June 27, 2023

 A rich, beautiful, sacred and sad (for me, mostly) entry today. I first became aware of towering, rocky spires of deep purple-blue rock. Clinging to the side of one of these spires was a bush with flowers that glowed golden in the dusky light. In the branches of the bush was a pair of wrens. They were tending a nest with jeweled eggs. The sacredness of the place was palpable; I felt blessed to have found myself here.


I noticed the bush was perched above a narrow ledge and the golden flower drifted down upon it, along with detritus from the birds’ nest, landing on the skeleton in tattered robes. The skeleton’s flesh had mostly desiccated but there were traces of the corpse’s long hair. 


The detritus continued to accumulate, time seeming to pass by quickly, months in the space of moments. Soon, the corpse was completely covered by a blanket of debris. And then I was beneath the debris with the corpse in the pitch blackness. Ah, yes, the Black. I knew it would appear at some point.


I was in a darkened cave standing on a crystalline floor of radiant purple-black. There was a slight glow emanating from within me, mostly it was black was also tinged with purple. On the smooth floor lay the corpse. It was under a white cloak such that I couldn’t see who it was. Their body, however, was no longer skeletal but fully-formed, although the being was still apparently dead. 


As I stood there, looking down on the body, white light suddenly flooded into the chamber. I looked over and saw a familiar white world. It was sort of like the land of the Crossroads, although less dead. It was winter forest, the branches and ground covered in snow. Before us stood a female elk. She was looking at us with eyes of ruby red. She bowed her head and I bowed to her.


I carried the corpse over to her, placing it on her back. I expected the corpse to finally come alive when I did so but it remained inert. I realized the only way to get it to stay on the elk’s back was to climb on and cradle it in my arms. I did so, taking the silver-white reins attached to the elk’s head in my hands. We moved off into the winter forest.


The forest was teeming with animal life. There was an owl, a bear, a wolf, deer, pheasants. All white with ruby red eyes. “You bless this place with you presence,” the elk told me in my mind. I was so deeply touched that I cried. As I did so, the winter world changed. The forest and everything in it were drenched with the golden light of a morning sun. It was now summer and the canopy overhead was green and alive with birds. The animals were no longer white but their natural colors. The elk was brown. The birds colorful. The wolf was gray.

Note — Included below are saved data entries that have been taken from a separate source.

def State.dropJobs (s : State) (c : Nat) (p : Job → Bool) : State :=
  s.updCh c fun x => { x with work := { x.work with jobs := x.work.jobs.filter fun j => !(p j) } }

/-- Is work of a kind on a frame still to be moved? -/
def State.jobLeft (s : State) (c : Nat) (k : Bulk) (f : Nat) : Bool :=
  (s.ch c).work.jobs.any fun j => j.kind = k && j.frame = some f

/-- MAINT slots of one operation. The rules give none; the model takes one quad (DESIGN CHOICE, notes/assumptions/23.md). -/
def maintSlots : Nat := 4

/-- Queue a MAINT operation, unless one of its kind still waits. -/
def State.addMaint (s : State) (c : Nat) (o : MaintOp) : State :=
  if (s.ch c).work.maint.any (fun m => m.1 = o) then s
  else s.updCh c fun x => { x with work := { x.work with maint := x.work.maint ++ [(o, maintSlots)] } }

/-- An operation or access that a quad has issued completes: its task, if one stands. -/
def State.hasTask (s : State) (c : Nat) (k : Task) : Bool := (s.ch c).tasks.contains k

def State.takeTask (s : State) (c : Nat) (k : Task) : State := s.updCh c fun x => { x with tasks := x.tasks.erase k }

/-! ### Frames (R117, R118) -/

/-- FPR: frames per row, 8 for x4 and 4 for x8 devices. -/
def State.fpr (s : State) : Nat := if s.get (Reg.DCH_STAT_WIDTH 0) = 0 then 8 else 4

/-- ROWS for the card's density. -/
def State.rowsPerBank (s : State) : Nat :=
  match s.get (Reg.DCH_STAT_DENSITY 0) with
  | 0 => 65536 | 1 => 98304 | 2 => 131072 | _ => 262144

/-- Frames of one channel: ranks × FPR × ROWS. -/
def State.framesPerChannel (s : State) : Nat := s.get (Reg.DCH_STAT_RANKS 0) * s.fpr * s.rowsPerBank

/-- Where a line of a frame lies (R117). -/
structure LineAddr where
  channel : Nat
  rank : Nat
  sub : Nat
  bankGroup : Nat
  bank : Nat
  row : Nat
  column : Nat
  deriving DecidableEq, Repr

/-- The address mapping of R117 for `fpr` frames a row and `rows` rows. -/
def mapLine (fpr rows f i : Nat) : LineAddr :=
  let g := f / 8
  let j := i / 2
  { channel := f % 8
    rank := g / (fpr * rows)
    sub := i % 2
    bankGroup := j % 8
    bank := j / 8 % 4
    row := g % (fpr * rows) / fpr
    column := (g % fpr * 16 + j / 32) * 16 }

def State.lineAddr (s : State) (f i : Nat) : LineAddr := mapLine s.fpr s.rowsPerBank f i

/-- Frames mapped to tiles on a channel. -/
def State.mappedFrames (s : State) (c : Nat) : List Nat :=
  (s.tile.map.map fun e => e.2 - 1).filter fun f => f % 8 = c

/-- Frames in use beside the mapped ones: waiting for zeroing or for their last request (R178), under a stream copy or a
relocation copy, or out of the accounting (R171). -/
def State.busyFrames (s : State) : List Nat :=
  s.dram.zeroQueue ++ (s.tile.releasing.map (·.frame)) ++ (s.tile.flights.map (·.frame)) ++ s.tile.strayFrames
    ++ s.dram.chans.filterMap fun x => x.copying.map (·.dst)

/-- g of every frame of a channel that is mapped, in use or retired. -/
def State.takenFrames (s : State) (c : Nat) : List Nat :=
  ((s.mappedFrames c ++ s.busyFrames.filter fun f => f % 8 = c).map (· / 8)) ++ (s.ch c).retired

/-- DCH_n_FRAMES_FREE: frames of the channel in the pool, 0 while out of service; a relocating channel gives none
(R118, R145). -/
def State.freeFrames (s : State) (c : Nat) : Nat :=
  if s.chState c = chInService then s.framesPerChannel - (s.takenFrames c).dedup.length else 0

/-- Frames in the pool. -/
def State.poolFrames (s : State) : Nat := (channels.map s.freeFrames).sum

/-- The frame the tile engine takes next: the channel with the most free frames, lowest on a tie, and its lowest g
(R118). -/
def State.nextFrame (s : State) : Option Nat :=
  let best := channels.foldl (fun b c => if s.freeFrames b < s.freeFrames c then c else b) 0
  if s.freeFrames best = 0 then none else
    let taken := s.takenFrames best
    ((List.range (taken.length + 1)).find? fun g => !taken.contains g).map fun g => 8 * g + best

/-! ### DRAM contents -/

def State.readLine (s : State) (f i : Nat) : List Byte := Store.getRange 0#8 s.dram.bytes (f * 65536 + i * 64) 64

def State.poisoned (s : State) (f i : Nat) : Bool := Store.get false s.dram.poison (f * 1024 + i)

def State.setPoison (s : State) (f i : Nat) (b : Bool) : State :=
  { s with dram := { s.dram with poison := Store.set false s.dram.poison (f * 1024 + i) b } }

/-- Write bytes at an offset of a frame. -/
def State.writeFrame (s : State) (f off : Nat) (bs : List Byte) : State :=
  { s with dram := { s.dram with bytes := Store.setRange 0#8 s.dram.bytes (f * 65536 + off) bs } }

/-- The frame at zero, with valid check symbols (R118). -/
def State.zeroFrame (s : State) (f : Nat) : State :=
  { s with dram := { s.dram with
      bytes := Store.clearRange s.dram.bytes (f * 65536) ((f + 1) * 65536)
      poison := Store.clearRange s.dram.poison (f * 1024) ((f + 1) * 1024) } }

/-- Bytes of the write merged over a line's old bytes. -/
def mergeLine (old data : List Byte) (mask : List Bool) : List Byte :=
  (List.range 64).map fun i => if mask.getD i false then data.getD i 0#8 else old.getD i 0#8

/-- A host write reaches DRAM: a full write clears a poison marker, a partial write of a marked line leaves it marked and
unchanged (R133). -/
def State.writeHostLine (s : State) (f i : Nat) (data : List Byte) (mask : List Bool) : State :=
  let full := (List.range 64).all fun k => mask.getD k false
  if s.poisoned f i && !full then s
  else (s.setPoison f i false).writeFrame f (i * 64) (mergeLine (s.readLine f i) data mask)

/-! ### Tiles (R198 to R200) and regions (R168) -/

/-- The codes of R198. -/
def codeCold : Nat := 0x0
def codeHot : Nat := 0x3
def codeFresh : Nat := 0x4
def codeFlight : Nat := 0x5
def codeZero : Nat := 0x8
def codeClean : Nat := 0x9
def codeAbsent : Nat := 0xA
def codeLost : Nat := 0xB
def codeUnmapped : Nat := 0xF

def State.code (s : State) (t : Nat) : Nat := Store.get codeUnmapped s.tile.codes t

def State.setCode (s : State) (t c : Nat) : State :=
  { s with tile := { s.tile with codes := Store.set codeUnmapped s.tile.codes t c } }

/-- Tiles listed with a code for which `p` holds. -/
def State.tilesWith (s : State) (p : Nat → Bool) : List Nat := (s.tile.codes.filter fun e => p e.2).map (·.1)

/-- A code is in D exactly when it is 0x5 or lower (R198). -/
def inD (c : Nat) : Bool := decide (c ≤ 5)

/-- N: the tiles in D (R199). -/
def State.dirtyCount (s : State) : Nat := (s.tilesWith inD).length

/-- The frame of a tile, if it holds one (R170). -/
def State.frameOf (s : State) (t : Nat) : Option Nat :=
  match Store.get 0 s.tile.map t with
  | 0 => none
  | f + 1 => some f

def State.setFrame (s : State) (t : Nat) (f : Option Nat) : State :=
  { s with tile := { s.tile with map := Store.set 0 s.tile.map t (match f with | some f => f + 1 | none => 0) } }

def State.isHomeless (s : State) (t : Nat) : Bool := Store.get false s.tile.homeless t

def State.setHomeless (s : State) (t : Nat) (b : Bool) : State :=
  { s with tile := { s.tile with homeless := Store.set false s.tile.homeless t b } }

/-- The location table's record of a tile (R290). -/
def State.recOf (s : State) (t : Nat) : TileRec := Store.get .zero s.deck.loc t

I knew this place. It’s a forest primeval, a place where I believe I was born - not physically born but perhaps spiritually born. It was the place I lived before I became human, before I met Griffin, before I knew suffering. An Eden, I suppose.


The corpse was now alive and I realized they were mostly male. (They seemed like they could be any gender, really.) He had long, brown hair and brown eyes. He was smiling at me. He greeted me as a brother. He knew me and I knew him.


“You bless me, brother,” he said, smiling as he observed me. “I can see how far you’ve come since I last knew you. You have changed.” He reached out and touched my heart which, I realized was a black pearl. “This,” he said, indicating my heart, “has changed. You are no longer who you once were.”


I cried then, telling him of the suffering I’ve endured, the long, long, long and difficult, difficult, difficult journey to arrive here, back in the place I once called home but where I was now a stranger.


“It is the same for all of us,” he said, still smiling, still caressing my heart. “You can never go back to who you were. But you have not lost your home. It is right here.” He pointed to my heart which was deep and dark and vast and mysterious as the Absolute. “This is your home now.”


It felt like my heart was breaking. I realized then that some of the tears I cry when I enter the Imaginal are from my own sadness at having lost it, having been exiled. I have found my way back but it will never again be the home it once was. Losing innocence, enduring suffering and loss, they have changed me. It’s true that this has helped me to grow and I have learned much. Still, it hurts to lose so much and know I can only visit here.


“She is here.”


I looked up and found that we had arrived at the Crossroads and the Woman in White was waiting to take my brother away from me. He didn’t seem sad to go, though. “I’m on my own journey,” he said. “Thank you for helping me. I couldn’t have made it here without your help.”


I dismounted the elk and allowed the Woman to lead her and its rider down the road away from me. I realized that my body now was huge, monstrous. I had horns and leathery wings and huge muscles. I looked like a purple-black demon. I looked down at myself wondering why I wore this form.


The Woman in White looked back at me and smiled. “You need that form,” she said. “You’ve earned the right to wear it. It allows you to journey into the most difficult and perilous places, the places where Light has disappeared and only pain and difficulty remain. It allows you to be strong but also compassionate. No one will challenge you when you go into the darkness wearing that form.”